Князь откликнулся на императорский манифест большим (25 строф) стихотворением «Святая Русь», которое было выпущено отдельной брошюрой, напечатано в «Санкт-Петербургских ведомостях» и «Сыне Отечества». Вяземский был полностью солидарен с властью и государством. Разыгравшейся в Европе бесовской стихии он противопоставлял могучую Россию, верную своим «коренным заветам» — любви к Богу, к Царю, к Отечеству. «Святая Русь» получилась вполне в духе славянофильских стихотворений Федора Глинки или Алексея Хомякова. Это были сильные, яркие, запоминающиеся и актуальные стихи, и неудивительно, что они имели большой успех.
Как в эти дни годины гневной
Ты мне мила, Святая Русь!
Молитвой теплой, задушевной
Как за тебя в те дни молюсь!
Как дорожу моей любовью,
И тем, что я твой сын родной!
Как сознаю душой и кровью,
Что кровь твоя и дух я твой!
«Святая Русь» вызвала восторженный отклик Жуковского, который 23 июля написал другу большое трогательное письмо: «Вяземский! как тронули меня, при виде всего этого, столь болезненного и отвратительного, твои стихи: я не мог читать их без слез и не могу иначе перечитывать… Твои стихи не поэзия, а чистая правда. Но что же поэзия, как не чистая высшая правда? Твои стихи правда потому, что в них просто, верно, без всякой натяжки выражается то, что глубоко живет в душе, не подлежит произвольному умствованию, не требует никаких доказательств разума… Твои стихи, поэтический крик души, производят очаровательное действие в присутствии чудовищных происшествий нашего времени».
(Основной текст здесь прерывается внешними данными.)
/-- The section directory at 0x40 (R20, R22). -/
def directory (b : List Byte) : List DirEntry :=
  (List.range (min 64 (sectionCount b))).map (fun k =>
    let o := 0x40 + 16 * k
    ⟨leAt b o 2, leAt b (o + 2) 1, leAt b (o + 3) 1, leAt b (o + 4) 4, leAt b (o + 8) 4, leAt b (o + 12) 4⟩)

/-- Ranges of a list do not meet one another. -/
def apart : List (Nat × Nat) → Bool
  | [] => true
  | r :: l => l.all (fun x => !rangesMeet r.1 r.2 x.1 x.2) && apart l

/-- The directory entries lie as R40's FORMAT asks: known types, multiples of 64, inside the image, clear of header,
directory, signature block and one another. -/
def placementOk (b : List Byte) : Bool :=
  let n := b.length
  let d := directory b
  d.all (fun e => 1 ≤ e.type && e.type ≤ 0xA && e.offset % 64 == 0 && e.size % 64 == 0 && e.offset + e.size ≤ n) &&
    apart ((0, 0x40 + 16 * sectionCount b) :: (n - 256, 256) :: d.map (fun e => (e.offset, e.size)))

/-- The target of a load that a header must match (R31): a partition, or the chip. -/
def headerScopeOk (b : List Byte) (target : Option Nat) (partMask : Nat) : Bool :=
  match target with
  | none => leAt b 0x0A 1 == 0 && leAt b 0x0B 1 == 0xFF
  | some p => leAt b 0x0A 1 == 1 && leAt b 0x0B 1 == p && bitOf partMask p

/-- Step 2 of R33, the header's checks. -/
def headerCode (b : List Byte) (len : Nat) (variant : Nat) (target : Option Nat) (partMask : Nat) : LoadCode :=
  firstCode [
    (leAt b 0 4 == 0x53504F4C, .badMagic),
    (leAt b 0x10 4 == len, .source),
    (leAt b 4 2 == 1 && 1 ≤ sectionCount b && sectionCount b ≤ 64 && placementOk b, .format),
    (leAt b 6 2 == 0x0960 && leAt b 8 1 == variant && leAt b 9 1 == 0xB0, .wrongPart),
    (headerScopeOk b target partMask, .scope)]

/-- The signature block's layout and the signature (R25). -/
def signatureOk (b : List Byte) (digest : Option (List Byte)) : Bool :=
  let sig := b.drop (b.length - 256)
  let key := sliceBytes sig 0 97
  let zeros (o n : Nat) := (sliceBytes sig o n).all (· == 0)
  zeros 97 31 && zeros 224 32 && leAt key 0 1 == 4 && digest == some (sha384 key) &&
    ecdsaVerify (sha384 (b.take (b.length - 256))) (ofBytesBE (sliceBytes key 1 48)) (ofBytesBE (sliceBytes key 49 48))
      (ofBytesBE (sliceBytes sig 128 48)) (ofBytesBE (sliceBytes sig 176 48))

/-- Step 3 of R33: the key slot, the signature, the security version (R25 to R27). -/
def signatureCode (b : List Byte) (f : Fuses) : LoadCode :=
  let slot := leAt b 0x0D 1
  let digest := f.digests.getD slot none
  firstCode [
    (slot ≤ 3 && digest.isSome && !bitOf f.revoked slot, .keyRevoked),
    (signatureOk b digest, .badSignature),
    (f.svn ≤ leAt b 0x0C 1, .rollback)]

/-! ## Sections (R23, R24, R29) -/

/-- The bytes of a section. -/
def sectionBytes (b : List Byte) (e : DirEntry) : List Byte := sliceBytes b e.offset e.size

/-- A section holds the fields of its type and the entries its count announces (R40, FORMAT). -/
def sectionFits (b : List Byte) (e : DirEntry) : Bool :=
  let c := sectionBytes b e
  let need := match e.type with
    | 1 => 5
    | 2 => 14
    | 3 => 16 + 24 * leAt c 8 1
    | 4 => 8
    | 5 => 16 + 16 * leAt c 0 1
    | 6 => 22
    | 7 => 33
    | 8 => 8 + 8 * leAt c 4 1
    | 9 => 64 + 64 * leAt c 0 1
    | _ => 64
  need ≤ e.size
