/-! ## RT release (R193, R194) -/

/-- The tiles of a placed RT job are ready for its next release: each carries the job itself, idle, or its parked
borrower, and nothing else. -/
def State.rtTilesReady (s : State) (j : Nat) : Bool :=
  (s.gangTiles j).all (fun l => match s.physOf l with
    | some t => (match (s.run t).ctx with
      | none => true
      | some k => k == j)
    | none => false)

/-- A tile taken for the next release of RT job `j` at gang position `i`: a PARKED borrower there waits under it. -/
def State.takeTile (s : State) (j i t : Nat) : State :=
  s.updRun t (fun r => { r with ctx := some j, pos := i, running := [], stopped := false, spanAt := s.now })

/-- An RT job that stays RUNNING between its releases starts the work of one that is due, if its tiles are ready (R194). -/
def State.rtStart (s : State) (j : Nat) : State :=
  let c := s.job j
  if s.jobState j = ctxRunning && c.released && !c.working && s.rtTilesReady j then
    let s := (s.gangTiles j).zipIdx.foldl (fun s x => s.takeTile j x.2 ((s.physOf x.1).getD 0)) s
    let c := s.job j
    s.setJob j { c with working := true, released := false, pos := c.pos.map (fun g => { g with yielded := false }) }
  else s

/-- Every RT job whose late release can start now starts it: as soon as it can (R194). -/
def State.startLate (s : State) : State :=
  (s.usedJobs.filter (fun j => s.jobClass j == 0 && (s.job j).released)).foldl State.rtStart s

/-- CHEAP (R190, R191, R193): waits for every earlier command, records the live ranges and completes; with YIELD an
RT job's work for this release ends on the tile. -/
def execCheap (t : Nat) (s : State) : Host.Outcome State Fault Refusal :=
  .next <|
    match s.startCmd t 8 true (s.cheapCheck t) (fun _ => {}) with
    | none => s.wakeQueue t
    | some (c, s) =>
      if (s.run t).stopped then s
      else
        let yld := wfld c.words 2 31 31 = 1 && s.jobClass c.job = 0
        let s := s.finish t c.slot 0
        let s := s.setGangPos c.job c.pos (fun g =>
          { g with ranges := cheapRanges c.words, cheapId := wfld c.words 2 15 0, atCheap := true, yielded := yld })
        let s := s.updRun t (fun r => { r with spanAt := s.now })
        if yld then
          let g := s.job c.job
          let s := if g.pos.all (fun x => x.yielded) then s.setJob c.job { g with working := false } else s
          (s.yieldTile t).startLate
        else s

/-- A WAIT or GATE that a switch abandons runs again on resume (R191). -/
def State.abandonWaits (s : State) (t : Nat) : State :=
  let r := s.run t
  match r.ctx, r.running.find? (fun c => !c.done && [5, 7].contains (opcodeOf c.words)) with
  | some j, some c =>
    let s := (s.dropGate j r.pos).setGangPos j r.pos (fun g => { g with next := c.slot })
    s.updRun t (fun r => { r with running := r.running.filter (fun d => d.slot != c.slot) })
  | _, _ => s

/-- The tiles on which RT jobs ask a borrower to park (R193), as far as it carries work there. -/
def State.lentTiles (s : State) (j : Nat) : List Nat :=
  (s.tilesOf j).filter (fun t => (s.job j).parkFor.contains t && (s.run t).ctx == some j)

/-- The delay of a switch past the slice end added to DEBT, OVERRUNS and SCH_OVERRUNS, with a SPAN event (R192). -/
def State.countOverrun (s : State) (j : Nat) : State :=
  match (s.job j).sliceEnded with
  | some e =>
    if e < s.now then
      let s := s.wrF .SCH_CTX 31 16 (min 0xFFFF (s.fld .SCH_CTX 31 16 j 11 + (s.now - e) / 1000)) j 11
      let s := s.bumpF .SCH_CTX 15 0 j 11
      (s.bump .SCH_OVERRUNS).schEvent (s.jobOwner j) 2 j
    else s
  | none => s

/-- A borrower that is at cheap points on the tiles asked of it is PARKED there (R184, R193). -/
def State.parkJob (s : State) (j : Nat) : State :=
  let s := (s.lentTiles j).foldl (fun s t =>
    (s.abandonWaits t).updRun t (fun r => { r with ctx := none, parked := some (j, r.pos), running := [] })) s
  (s.setJobState j ctxParked).setJob j { s.job j with parkedAt := s.now }

/-- A job whose tiles are all at cheap points starts to save its live ranges (R184, R191). -/
def State.startSave (s : State) (j : Nat) : State :=
  let s := (s.tilesOf j).foldl (fun s t => if (s.run t).ctx = some j then s.abandonWaits t else s) s
  let s := s.countOverrun j
  let c := s.job j
  s.setJob j { c with saving := some (if c.holdReq then .stopped else .preempted) }

/-- A switch at a cheap point (R184, R189, R191 to R193): a displaced or held job whose gang tiles are all at cheap
points starts to save its live ranges; a borrower asked to park is PARKED once its lent tiles are, and a late release starts.  A
displacement goes before a park (R198). -/
def execSwitchAtCheap (j : Nat) (s : State) : Host.Outcome State Fault Refusal :=
  .next <|
    let c := s.job j
    if s.jobState j ≠ ctxRunning && s.jobState j ≠ ctxParked then s
    else if c.saving.isSome || c.restoring then s
    else if c.displaced || c.holdReq then
      (if (s.tilesOf j).all (s.atCheapFor j) then s.startSave j else s)
    else if !(s.lentTiles j).isEmpty && (s.lentTiles j).all s.atCheapPoint then (s.parkJob j).startLate
    else s

/-- The bytes of a list of live ranges. -/
def rangesBytes (l : List (Nat × Nat)) : Nat := l.foldl (fun n r => n + r.2 * 64) 0

/-- One live range copied for a job (R191, R200), at the budget of its partition's copy engines: the status. -/
def State.moveRange (s : State) (a : Agent) (src dst n : Nat) : Nat × State :=
  match s.engineRead a src n with
  | (none, s) => (4, s)
  | (some d, s) => (match s.engineWrite a dst d with | (true, s) => (0, s) | (false, s) => (4, s))

/-- Live ranges copied in list order, up to one whose read or write is refused or fails. -/
def State.moveRanges (s : State) (a : Agent) : List (Nat × Nat × Nat) → Nat × State
  | [] => (0, s)
  | x :: l =>
    match s.moveRange a x.1 x.2.1 x.2.2 with
    | (0, s) => s.moveRanges a l
    | (st, s) => (st, s)

/-- The copies of a list of live ranges from a scratch into a save area: source, destination, bytes. -/
def rangeMoves (base save : Nat) : List (Nat × Nat) → List (Nat × Nat × Nat)
  | [] => []
  | r :: l => (base + r.1 * 64, save, r.2 * 64) :: rangeMoves base (save + r.2 * 64) l

/-- The copies of the live ranges of gang position `i` of a job into its save area. -/
def State.positionMoves (s : State) (j i : Nat) : List (Nat × Nat × Nat) :=
  rangeMoves (tileBase ((s.gangTiles j).getD i 0)) (s.jobSave j + i * s.jobSaveKib j * 1024) (s.gangPos j i).ranges

/-- The ranges that a list of copies touches. -/
def movedRanges (l : List (Nat × Nat × Nat)) : List (Nat × Nat) := l.flatMap (fun x => [(x.1, x.2.2), (x.2.1, x.2.2)])

/-- A job whose live ranges have been saved leaves its tiles (R184). -/
def State.leaveTiles (s : State) (j : Nat) (dest : SwitchTo) : State :=
  let s := (s.unbindJob j).abandonSlots j
  let s := s.setJob j { s.job j with saving := none, displaced := false, holdReq := false, parkFor := [], saved := true,
                                     sliceEnded := none, waitSince := s.now }
  match dest with
  | .preempted => s.setJobState j ctxPreempted
  | .stopped => (s.setJobState j ctxStopped).schEvent (s.jobOwner j) 1 j

/-- The save of a job's live ranges ends (R191, R195): the job leaves its tiles as PREEMPTED, or STOPPED after a HOLD;
a save that would pass SAVE_KIB stops the job with BOUNDS.  A save that is refused or reads an uncorrectable word stops it with
MEM_ERROR. -/
def execLiveSaveDone (j : Nat) (s : State) : Host.Outcome State Fault Refusal :=
  .next <|
    let c := s.job j
    match c.saving with
    | none => s
    | some dest =>
      if c.pos.any (fun g => s.jobSaveKib j * 1024 < rangesBytes g.ranges) then
        ((s.unbindJob j).stopJob j 2 0 s.now).startLate
      else
        let ms := (List.range (s.jobGang j)).flatMap (s.positionMoves j)
        match s.asleep (movedRanges ms) with
        | x :: l => s.wakeAll (x :: l)
        | [] =>
          match s.moveRanges (s.schAgent j) ms with
          | (0, s) => (s.leaveTiles j dest).startLate
          | (st, s) => ((s.unbindJob j).stopJob j st 0 s.now).startLate

/-- The restore of a job's live ranges ends (R191): a failed check stops the job with CHECK_FAIL, a read or write that is refused or
fails with MEM_ERROR; else its queues go on. -/
def execLiveRestoreDone (j : Nat) (s : State) : Host.Outcome State Fault Refusal :=
  .next <|
    let c := s.job j
    if !c.restoring then s
    else
      let ms := (c.needRestore.flatMap (s.positionMoves j)).map (fun x => (x.2.1, x.1, x.2.2))
      match s.asleep (movedRanges ms) with
      | x :: l => s.wakeAll (x :: l)
      | [] =>
        match ms.find? (fun x => !s.checksOk x.1 x.2.2) with
        | some x => (s.checkFailed (s.schAgent j) x.1).stopJob j 5 0 s.now
        | none =>
          match s.moveRanges (s.schAgent j) ms with
          | (0, s) => s.setJob j { s.job j with restoring := false, needRestore := [] }
          | (st, s) => s.stopJob j st 0 s.now

/-! ## Releases (R193, R194) -/

/-- The borrowers on the lent tiles of RT job `j` are asked to park (R193). -/
def State.askToPark (s : State) (j : Nat) : State :=
  let ls := bitsSet 64 (if s.jobState j = ctxRunning then s.jobPlaced j else s.jobAllowed j)
  let ts := ls.filterMap s.physOf
  ts.foldl (fun s t =>
    ((s.tileJobs t).filter (fun k => s.jobOwner k != s.jobOwner j && s.jobState k == ctxRunning)).foldl (fun s k => s.askToLeave j t k) s) s

/-- LEAD before a release of a periodic RT job (R193). -/
def execRtParkRequest (j : Nat) (s : State) : Host.Outcome State Fault Refusal :=
  .next (if s.jobClass j = 0 && s.bit .SCH_CTX 31 j 12 && s.admitted j then s.askToPark j else s)

/-- An RT job starts late (R194): LATE rises with a LATE event. -/
def State.countLate (s : State) (j : Nat) : State :=
  (s.wrF .SCH_CTX 31 16 (s.fld .SCH_CTX 31 16 j 13 + 1) j 13).schEvent (s.jobOwner j) 0 j

/-- A release of RT job `j` (R193, R194): it starts if its tiles are ready, else it is late and starts as soon as it can.  Releases that
fall while one is due are merged. -/
def State.releaseJob (s : State) (j : Nat) : State :=
  let c := s.job j
  if c.released then s
  else
    let s := s.setJob j { c with released := true }
    let s := if s.bit .SCH_CTX 31 j 12 then s else s.askToPark j
    let s := if s.jobState j = ctxRunning then s.rtStart j
      else if s.jobWaits j && !s.placedLater j then s.placeJob j else s
    if (s.job j).released then s.countLate j else s

/-- The Windline cycle count has reached a multiple of PERIOD (R193). -/
def State.periodDue (s : State) (j : Nat) : Bool := s.rd64 .WL_CYCLE_LO % max 1 (s.fld .SCH_CTX 23 16 j 12) = 0

/-- The cycle phase reaches PHASE in a cycle whose count is a multiple of PERIOD: a periodic RT job is released (R193). -/
def execRtRelease (j : Nat) (s : State) : Host.Outcome State Fault Refusal :=
  .next <|
    if s.jobClass j ≠ 0 || !s.bit .SCH_CTX 31 j 12 || !s.admitted j || s.jobState j = ctxStopped || !s.periodDue j then s
    else s.releaseJob j

/-- The span of a tile whose empty queue has new commands starts (R191, R192). -/
def State.spanFrom (s : State) (empty : List Nat) : State :=
  empty.foldl (fun s t => if s.atCheapPoint t then s else s.updRun t (fun r => { r with spanAt := s.now })) s

/-- A doorbell (R182, R194): the AL960 reads the TAIL words; a doorbell releases an RT job without PERIODIC.  A
doorbell for a context of another partition is discarded with a record. -/
def execSchedulerDoorbell (a : Agent) (p j : Nat) (s : State) : Host.Outcome State Fault Refusal :=
  .next <|
    if s.accessFenced a (some 3) then s.respErr
    else if s.agentPart a ≠ p || 8 ≤ p then s.denied a
    else if s.jobState j = ctxFree || s.jobOwner j ≠ p || 1024 ≤ j then s.respOk.violation a 0 j
    else
      let s := s.respOk
      let empty := (s.tilesOf j).filter s.atCheapPoint
      let s := (s.readQueues j false).spanFrom empty
      if s.jobClass j = 0 && !s.bit .SCH_CTX 31 j 12 && s.admitted j && s.jobState j ≠ ctxStopped then s.releaseJob j else s

end Sys2Proof.Machine
end

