-- ==== Sys2Proof/Machine/Fusion.lean ====
section
/-!
DEFINITION. What sensor ingress and Crosswind share (R217, R222, R223, R226 to R228): the conditions of a stream,
counters of a ring in memory, the pose ring and how a contribution finds its instant.
-/

namespace Sys2Proof.Machine

/-- Stream `n`: what no register shows. -/
def State.strm (s : State) (n : Nat) : StreamRun := (alGet s.sns.streams n).getD {}

/-- That changed. -/
def State.setStrm (s : State) (n : Nat) (f : StreamRun → StreamRun) : State :=
  { s with sns := { s.sns with streams := alSet s.sns.streams n (f (s.strm n)) } }

/-- The flags of R223 other than RUN, by their bits in SNS_Sn_STATUS. -/
def flagDegraded : Nat := 30
/-- UNSYNC. -/
def flagUnsync : Nat := 29
/-- SUSPECT. -/
def flagSuspect : Nat := 28
/-- LOST. -/
def flagLost : Nat := 27

/-- A flag of stream `n`. -/
def State.strmFlag (s : State) (n f : Nat) : Bool := s.bit .SNS_S_STATUS f n

/-- RUN of stream `n`. -/
def State.strmRun (s : State) (n : Nat) : Bool := s.bit .SNS_S_STATUS 31 n

/-- RUN follows ENABLE and the other flags (R223). -/
def State.showRun (s : State) (n : Nat) : State :=
  let run : Bool := s.bit .SNS_S_CTRL 31 n && !(s.strmFlag n flagDegraded || s.strmFlag n flagUnsync ||
    s.strmFlag n flagSuspect || s.strmFlag n flagLost)
  if run = s.strmRun n then s else (s.wrB .SNS_S_STATUS 31 run n).setB .SNS_S_EVENT 0 n

/-- A flag of R223 takes a value; a change sets CHANGE. -/
def State.setStrmFlag (s : State) (n f : Nat) (b : Bool) : State :=
  let s := if s.strmFlag n f = b then s else (s.wrB .SNS_S_STATUS f b n).setB .SNS_S_EVENT 0 n
  s.showRun n

/-- A violation by a sensor or its link (R222): counted, shown and, but for code 0x01, recorded. -/
def State.sensorViolation (s : State) (n code : Nat) : State :=
  let s := ((s.bump .SNS_S_ERRORS n).wrF .SNS_S_STATUS 7 0 code n).setB .SNS_S_EVENT 1 n
  if code = 1 then s
  else s.recordRated { cls := 0x09, code := code, unit := n }
    { cls := 0x09, part := (s.streamOwner n).getD 0xFF, source := 0x2004, detail := code, context := n }

/-- Traffic that matches no stream (R222, code 0x07). -/
def State.sensorStray (s : State) : State :=
  (s.bump .SNS_PORT_ERRORS).recordRated { cls := 0x09, code := 7, unit := 0xFF }
    { cls := 0x09, source := 0x2004, detail := 7 }

/-- A record of class engine command by an engine, at most once per `ns` for its code. -/
def State.recordEvery (s : State) (k : RateKey) (ns : Nat) (f : FaultDesc) : State :=
  match alGet s.flt.rates k with
  | some t =>
    if s.now < t + ns then s
    else ({ s with flt := { s.flt with rates := alSet s.flt.rates k s.now } }).record f
  | none => ({ s with flt := { s.flt with rates := alSet s.flt.rates k s.now } }).record f

/-- DEGRADED follows LATEMAP (R223): set above 8 of the last 32, cleared at 2 or fewer. -/
def State.judgeLate (s : State) (n : Nat) : State :=
  let c := popcount 32 (s.rd .SNS_S_LATEMAP n)
  if 8 < c then s.setStrmFlag n flagDegraded true
  else if c ≤ 2 then s.setStrmFlag n flagDegraded false else s

/-! ## Rings with two counters (R217, R229, R253) -/

/-- Entry `k` of a ring of `count` buffers is free: RELEASE has reached k - count + 1 (R217). -/
def ringFree (k release count : Nat) : Bool := (k + 2 ^ 32 - release) % 2 ^ 32 < count

/-- A write by an engine that carries checks over every segment it touches (R220, R229, R253). -/
def State.storeChecked (s : State) (p a : Nat) (d : List Byte) : State :=
  let t := s.storeFor p a d
  { t with badCheck := t.badCheck.filter (fun g => !(blocksOf 512 a d.length).contains g) }

/-! ## Poses (R228) -/

/-- The partition that Crosswind serves (R239), if it serves one. -/
def State.xwOwner (s : State) : Option Nat :=
  let o := s.fld .XW_CFG 31 28
  if s.partExists o then some o else none

/-- The entries of the pose ring: the time and the words x, y, yaw of each. -/
def State.poseRing (s : State) : List (Nat × List Nat) :=
  match s.xwOwner with
  | none => []
  | some p =>
    let base := s.rd64 .XW_POSE_BASE_LO
    let n := s.fld .XW_POSE_CTRL 7 0
    match s.readAs (.engine 5 p) base (n * 32) with
    | (some d, _) => (List.range n).map (fun k => (leAt d (32 * k) 8, (List.range 3).map (fun i => leAt d (32 * k + 8 + 4 * i) 4)))
    | (none, _) => []

/-- What reading the pose ring does: traffic of Crosswind, and the record of a read that is refused or fails. -/
def State.readPoses (s : State) : State :=
  match s.xwOwner with
  | none => s
  | some p => (s.fetch (.engine 5 p) (s.rd64 .XW_POSE_BASE_LO) (s.fld .XW_POSE_CTRL 7 0 * 32)).2

/-- The newest entry at or before a time, and the oldest at or after it. -/
def poseBracket (l : List (Nat × List Nat)) (t : Int) : Option (Nat × List Nat) × Option (Nat × List Nat) :=
  let before := l.filter (fun e => (e.1 : Int) ≤ t)
  let after := l.filter (fun e => t ≤ (e.1 : Int))
  (before.foldl (fun b e => match b with | some x => if x.1 ≤ e.1 then some e else b | none => some e) none,
   after.foldl (fun b e => match b with | some x => if e.1 < x.1 then some e else b | none => some e) none)

/-- The pose at a time (R228): interpolated between the two entries that bracket it; none outside the ring's span. -/
def State.poseAt (s : State) (t : Int) : Option (List Nat) :=
  match poseBracket s.poseRing t with
  | (some a, some b) =>
    if a.1 = b.1 then some a.2 else some (poseBetween a.2 b.2 a.1 b.1 t)
  | _ => none

/-- The pose at a time, from outside the ring's span too. -/
def State.poseNear (s : State) (t : Int) : List Nat :=
  match s.poseAt t with
  | some p => p
  | none =>
    let newest := s.poseRing.foldl (fun (b : Nat × List Nat) e => if b.1 ≤ e.1 then e else b) (0, [0, 0, 0])
    (List.range 3).map (Config.poseBeyond newest.2 t)

/-! ## Contributions (R225, R226) -/

/-- The grid period in ns. -/
def State.gridPeriod (s : State) : Nat := 1000 * max 1 (s.fld .XW_GRID 15 0)

/-- The instant that a capture time belongs to (R225): the first not before it. -/
def State.instantOf (s : State) (capture : Int) : Int := -((-capture) / (s.gridPeriod : Int))

/-- A contribution dropped and counted (R226, R330). -/
def State.dropContribution (s : State) (n : Nat) : State := s.bump .SNS_S_DROPPED n

/-- A contribution of a stream arrives (R226, R228, R236): it waits for its instant; one whose instant is frozen is late, and folds
into the next instant within `lateMs` of that emission; one of a stream that is UNSYNC or SUSPECT is dropped, its lateness still
recorded; a capture outside the pose ring's span drops it. -/
def State.contribute (s : State) (n lateMs : Nat) (capture : Int) (kind : ContribKind) (data : List Byte) : State :=
  let out : Bool := s.strmFlag n flagUnsync || s.strmFlag n flagSuspect
  let s := s.readPoses
  match s.poseAt capture with
  | none => s.setB .XW_EVENT 2
  | some pose =>
    let k := s.instantOf capture
    let c : Contribution := { stream := n, capture, pose, instant := k, kind, data }
    let put (s : State) (c : Contribution) : State := if out then s else { s with xw := { s.xw with waiting := s.xw.waiting ++ [c] } }
    match s.xw.last with
    | none => put s c
    | some m =>
      if (m : Int) < k then put s c
      else
        let s := (s.setB .SNS_S_LATEMAP 0 n).judgeLate n
        let near : Bool := match alGet s.xw.emitAt k.toNat with
          | some r => s.now ≤ r + lateMs * 1000000
          | none => false
        if near && !out then put s { c with instant := (m + 1 : Nat), late := true }
        else (s.dropContribution n).setB .XW_EVENT 1

/-- The uncertainty of a contribution's sample lets it in (R223): alignment stays within half a period. -/
def State.aligned (s : State) (n unc : Nat) : Bool :=
  match s.stream n with
  | some e => 2 * unc ≤ e.periodUs
  | none => false

end Sys2Proof.Machine
end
На советских литературоведов «Святая Русь», понятно, вовсе не оказывала такого «очаровательного действия». Вяземский во многом и заканчивался для них именно 1848 годом. Этим годом ограничивается, например, издание записных книжек Вяземского, вышедшее в 1963-м (подразумевалось, что после «перехода в стан реакции» ни одной дельной мысли у князя родиться уже в принципе не могло). М.И. Гиллельсон назвал «Святую Русь» Рубиконом, разделившим судьбу «прежнего» Вяземского и Вяземского «нового» — послушного слуги властей. На самом же деле князь, почувствовав, какая жуткая сила заключена в бушующей революционной стихии, обращался к тому, что могло ей с успехом противостоять. Как всякий верноподданный дворянин, он презирал восставшую чернь и требовал ее усмирения. В этом не было ничего странного или противоестественного, тем более для человека его происхождения и круга. И уж тем более не было никакого Рубикона, через который Вяземский якобы перешел. Его возмущение революциями 1848 года было совершенно закономерным и вытекало из всей предшествующей судьбы князя…
К 40-м годам Вяземский уже успел наслушаться в свой адрес обвинений по поводу «предательства» идеалов либеральной юности. Даже Александр Тургенев колол этим друга, не говоря уж о его брате-эмигранте Николае. По инерции эти обвинения благополучно дожили до нынешнего времени — редкий исследователь Вяземского отказывал себе в удовольствии попрекнуть его тем, что автор «Негодования» достиг к старости высших государственных постов. Таким Вяземский и закрепился в массовом сознании — либералом, который в одно прекрасное утро вдруг проснулся консерватором, отказавшимся от прошлых убеждений.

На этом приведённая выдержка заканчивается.